So is the fact that 250 homes were sold in London's Docklands, that pit of the property recession, in the first months of this year. That is more than the whole of 1992, according to Martin Ebbs of the research group Ancer. David Goldin of Fox & Sons reports sales up 16 per cent on the same period last year in offices across the South, while a chorus drawn from an even wider area by the Incorporated Society of Valuers and Auctioneers says that inquiries from potential buyers almost doubled between January and March.
So: predictions are becoming rosier as things improve. Some green shoots are poking through; next year should produce a veritable jungle.
Yours,
S. Freud (Dr)
PS: On second thoughts you must be mad. Who but a madman would write to a dead person for advice on housing?
THERE ARE times when those of us who live in the Smoke would just like to up sticks and leave - preferably to a rural haven of peace, clean air and solitude. The big problem is tracking down the right place, as Brian Higgs discovered five years ago. 'I was already fairly remote in North Yorkshire and wanted to get back to Scotland, where I grew up,' he says. Mr Higgs drove several thousand miles to find a compromise in the delightfully named Slaggyford, near Carlisle. 'You could register with 10,000 agents and still not find the property you like,' adds Trevor Kent of the National Association of Estate Agents.
Mr Higgs's experiences sparked the idea for In The Sticks, a newspaper packed with barns, thatched cottages, crumbling mansions and old churches which has become the bible for wilderness fanciers. Many only found this source of information halfway through exhausting cross-country hunts, spotting a copy at some country agency.

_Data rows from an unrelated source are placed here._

-- ==== Sys2Proof/Laws/Vector.lean ====
section
/-! SUPPORT. What the forms of the vector words can do, said once for each. -/

namespace Sys2Proof.Machine

variable {s : State} {c : Ctx} {j : Instr} {d a b : Reg}

/-! ### Lanes of results -/

theorem lanes1_lane (f : Word → Word) (x : VVal) (l : Nat) (h : l < 32) : (lanes1 f x).lane l = f (x.lane l) := by
  unfold lanes1
  split
  · rfl
  · exact VVal.lane_ofFn _ l h

theorem lanes2_lane (f : Word → Word → Word) (x y : VVal) (l : Nat) (h : l < 32) :
    (lanes2 f x y).lane l = f (x.lane l) (y.lane l) := by
  unfold lanes2
  split
  · rfl
  · exact VVal.lane_ofFn _ l h

theorem lanes3_lane (f : Word → Word → Word → Word) (x y z : VVal) (l : Nat) (h : l < 32) :
    (lanes3 f x y z).lane l = f (x.lane l) (y.lane l) (z.lane l) := by
  unfold lanes3
  split
  · rfl
  · exact VVal.lane_ofFn _ l h

theorem vAddVal_lane (x y : VVal) (l : Nat) (h : l < 32) : (vAddVal x y).lane l = x.lane l + y.lane l := by
  unfold vAddVal
  split
  · simp only [VVal.lane]; ring
  · simp only [VVal.lane]; ring
  · exact lanes2_lane _ _ _ l h

theorem vSubVal_lane (x y : VVal) (l : Nat) (h : l < 32) : (vSubVal x y).lane l = x.lane l - y.lane l := by
  unfold vSubVal
  split
  · simp only [VVal.lane]; ring
  · exact lanes2_lane _ _ _ l h

/-! ### The forms -/

/-- A vector result stands for any value that has the same lanes. -/
theorem Ctx.VectorResult.congr {c' : Ctx} {i : Issue} {lat : Nat} {x y : VVal} {st : BitVec 7}
    (h : c.VectorResult c' i lat d x st) (he : ∀ l, l < 32 → active i.em l = true → x.lane l = y.lane l) :
    c.VectorResult c' i lat d y st :=
  ⟨fun hd l hl ha => (h.active_ hd l hl ha).trans (he l hl ha), h.inactive, h.others,
    fun hk => (h.window hk).imp fun _ hz => ⟨hz.1, fun l hl ha => (hz.2 l hl ha).trans (he l hl ha)⟩, h.path, h.sibling, h.frame⟩

/-- A word that acts on its unit's registers alone gives a vector result when what it leaves is one. -/
theorem State.givesVector_of {lat : Nat} {x : VVal} {y : Nat → Word} {st : BitVec 7} (h : s.issuing c) {f : Issue → Ctx → Ctx}
    (he : exec j s = s.onCur f) (hr : c.VectorResult (f s.issue c) s.issue lat d x (c.st ||| st))
    (hl : ∀ l, l < 32 → x.lane l = y l) : s.givesVector c j lat d y st :=
  ⟨_, he.trans (State.onCur_next h f), hr.congr fun l h32 _ => (hl l h32).trans (VVal.lane_ofFn y l h32).symm⟩

/-- A word of two vector operands. -/
theorem vector2_gives {f : VVal → VVal → VVal} {y : Nat → Word} (h : s.issuing c) (he : exec j s = vector2 f d a b s)
    (hl : ∀ l, l < 32 → (f (c.rdV s.issue a) (c.rdV s.issue b)).lane l = y l) : s.givesVector c j 2 d y 0#7 :=
  State.givesVector_of h he (Ctx.wrV_result ..) hl

/-- A word with an immediate operand. -/
theorem vectorImm_gives {f : VVal → VVal → VVal} {k : BitVec 7} {y : Nat → Word} (h : s.issuing c) (he : exec j s = vectorImm f d a k s)
    (hl : ∀ l, l < 32 → (f (c.rdV s.issue a) (immV k)).lane l = y l) : s.givesVector c j 2 d y 0#7 :=
  State.givesVector_of h he (Ctx.wrV_result ..) hl

/-- A word of one operand, lane by lane. -/
theorem vector1_gives {f : Word → Word} {y : Nat → Word} (h : s.issuing c) (he : exec j s = vector1 f d a s)
    (hl : ∀ l, l < 32 → f ((c.rdV s.issue a).lane l) = y l) : s.givesVector c j 2 d y 0#7 :=
  State.givesVector_of h he (Ctx.wrV_result ..) fun l h32 => (lanes1_lane _ _ l h32).trans (hl l h32)

/-- A word that reads its destination, lane by lane. -/
theorem vectorAcc_gives {f : Word → Word → Word → Word} {y : Nat → Word} (h : s.issuing c) (he : exec j s = vectorAcc f d a b s)
    (hl : ∀ l, l < 32 → f ((c.rdV s.issue d).lane l) ((c.rdV s.issue a).lane l) ((c.rdV s.issue b).lane l) = y l) :
    s.givesVector c j 2 d y 0#7 :=
  State.givesVector_of h he (Ctx.wrV_result ..) fun l h32 => (lanes3_lane _ _ _ _ l h32).trans (hl l h32)

/-- A word of one operand whose lanes set status bits. -/
theorem vectorSt1_gives {lat : Nat} {f : Word → Word → Word × BitVec 7} {y : Nat → Word} (h : s.issuing c)
    (he : exec j s = vectorSt1 lat f d a s) (hl : ∀ l, l < 32 → (f s.issue.fm ((c.rdV s.issue a).lane l)).1 = y l) :
    s.givesVector c j lat d y (laneFlags s.issue.em fun l => (f s.issue.fm ((c.rdV s.issue a).lane l)).2) := by
  refine State.givesVector_of h he ?_ fun l h32 => (lanes1_lane (fun u => (f s.issue.fm u).1) (c.rdV s.issue a) l h32).trans (hl l h32)
  have := Ctx.setSt_result (Ctx.wrV_result c s.issue lat d (lanes1 (fun u => (f s.issue.fm u).1) (c.rdV s.issue a)))
    (laneFlags s.issue.em fun l => (f s.issue.fm ((c.rdV s.issue a).lane l)).2)
  rwa [BitVec.or_zero] at this

/-- A word of two operands whose lanes set status bits. -/
theorem vectorSt2_gives {lat : Nat} {f : Word → Word → Word → Word × BitVec 7} {y : Nat → Word} (h : s.issuing c)
    (he : exec j s = vectorSt2 lat f d a b s)
    (hl : ∀ l, l < 32 → (f s.issue.fm ((c.rdV s.issue a).lane l) ((c.rdV s.issue b).lane l)).1 = y l) :
    s.givesVector c j lat d y
      (laneFlags s.issue.em fun l => (f s.issue.fm ((c.rdV s.issue a).lane l) ((c.rdV s.issue b).lane l)).2) := by
  refine State.givesVector_of h he ?_ fun l h32 => (lanes2_lane (fun u v => (f s.issue.fm u v).1) (c.rdV s.issue a) (c.rdV s.issue b) l h32).trans (hl l h32)
  have := Ctx.setSt_result (Ctx.wrV_result c s.issue lat d (lanes2 (fun u v => (f s.issue.fm u v).1) (c.rdV s.issue a) (c.rdV s.issue b)))
    (laneFlags s.issue.em fun l => (f s.issue.fm ((c.rdV s.issue a).lane l) ((c.rdV s.issue b).lane l)).2)
  rwa [BitVec.or_zero] at this

/-- A fused word. -/
theorem vectorFma_gives {p q : Bool} {y : Nat → Word} (h : s.issuing c) (he : exec j s = vectorFma p q d a b s)
    (hl : ∀ l, l < 32 →
      (ffma (fmMode s.issue.fm) p q ((c.rdV s.issue a).lane l) ((c.rdV s.issue b).lane l) ((c.rdV s.issue d).lane l)).1 = y l) :
    s.givesVector c j 4 d y (laneFlags s.issue.em fun l =>
      (ffma (fmMode s.issue.fm) p q ((c.rdV s.issue a).lane l) ((c.rdV s.issue b).lane l) ((c.rdV s.issue d).lane l)).2) := by
  refine State.givesVector_of h he ?_ fun l h32 =>
    (lanes3_lane (fun w u v => (ffma (fmMode s.issue.fm) p q u v w).1) (c.rdV s.issue d) (c.rdV s.issue a) (c.rdV s.issue b) l h32).trans (hl l h32)
  have := Ctx.setSt_result (Ctx.wrV_result c s.issue 4 d
    (lanes3 (fun w u v => (ffma (fmMode s.issue.fm) p q u v w).1) (c.rdV s.issue d) (c.rdV s.issue a) (c.rdV s.issue b)))
    (laneFlags s.issue.em fun l =>
      (ffma (fmMode s.issue.fm) p q ((c.rdV s.issue a).lane l) ((c.rdV s.issue b).lane l) ((c.rdV s.issue d).lane l)).2)
  rwa [BitVec.or_zero] at this

/-! ### Masks -/

/-- A mask has a one for each lane of its list. -/
theorem maskOf_getLsbD (ls : List Nat) (k : Nat) : (maskOf ls).getLsbD k = (decide (k < 32) && ls.contains k) := by
  have aux : ∀ (ls : List Nat) (m : Word),
      (ls.foldl (fun m l => m ||| (1#32 <<< l)) m).getLsbD k = (m.getLsbD k || (decide (k < 32) && ls.contains k)) := by
    intro ls
    induction ls with
    | nil => intro m; simp
    | cons l ls ih =>
      intro m
      rw [List.foldl_cons, ih]
      by_cases hk : k < 32
      · by_cases hl : k = l
        · subst hl
          simp [hk]
        · have h1 : (1#32 <<< l).getLsbD k = false := by
            simp only [BitVec.getLsbD_shiftLeft, hk, decide_true, Bool.true_and, Bool.and_eq_false_iff]
            by_cases h2 : k < l
            · simp [h2]
            · right
              simp [BitVec.getLsbD_one]
              omega
          rw [BitVec.getLsbD_or, h1, Bool.or_false]
          simp [hk, hl]
      · simp [hk]
  rw [maskOf, aux]
  simp

/-- The active lanes are the lanes whose bit of em is one. -/
theorem mem_lanesOf (em : Word) (l : Nat) : l ∈ lanesOf em ↔ l < 32 ∧ active em l = true := by simp [lanesOf]

/-- A word that writes a mask of the active lanes. -/
theorem vectorMask_gives {lat : Nat} {p : Word → Word → Bool} (h : s.issuing c) (he : exec j s = vectorMask lat p d a b s) :
    s.givesScalar c j lat d
      ((maskOf ((lanesOf s.issue.em).filter fun l => p ((c.rdV s.issue a).lane l) ((c.rdV s.issue b).lane l))).setWidth 64)
      (s.here c).cf :=
  ⟨_, he.trans (State.onCur_next h _), Ctx.wrS_result ..⟩

end Sys2Proof.Machine
end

Then Monarch Distributors realised that if subscriptions could reach 6,000 merely by word of mouth, there must be a lot more potential. So Mr Higgs is producing 15,000 copies for newsagents this month. It is worth a look if only to compare the prices of derelict barns with those already converted, and also to keep an eye out for that dream of a ruined farmhouse for less than pounds 30,000.
In the Sticks: 0434 381404.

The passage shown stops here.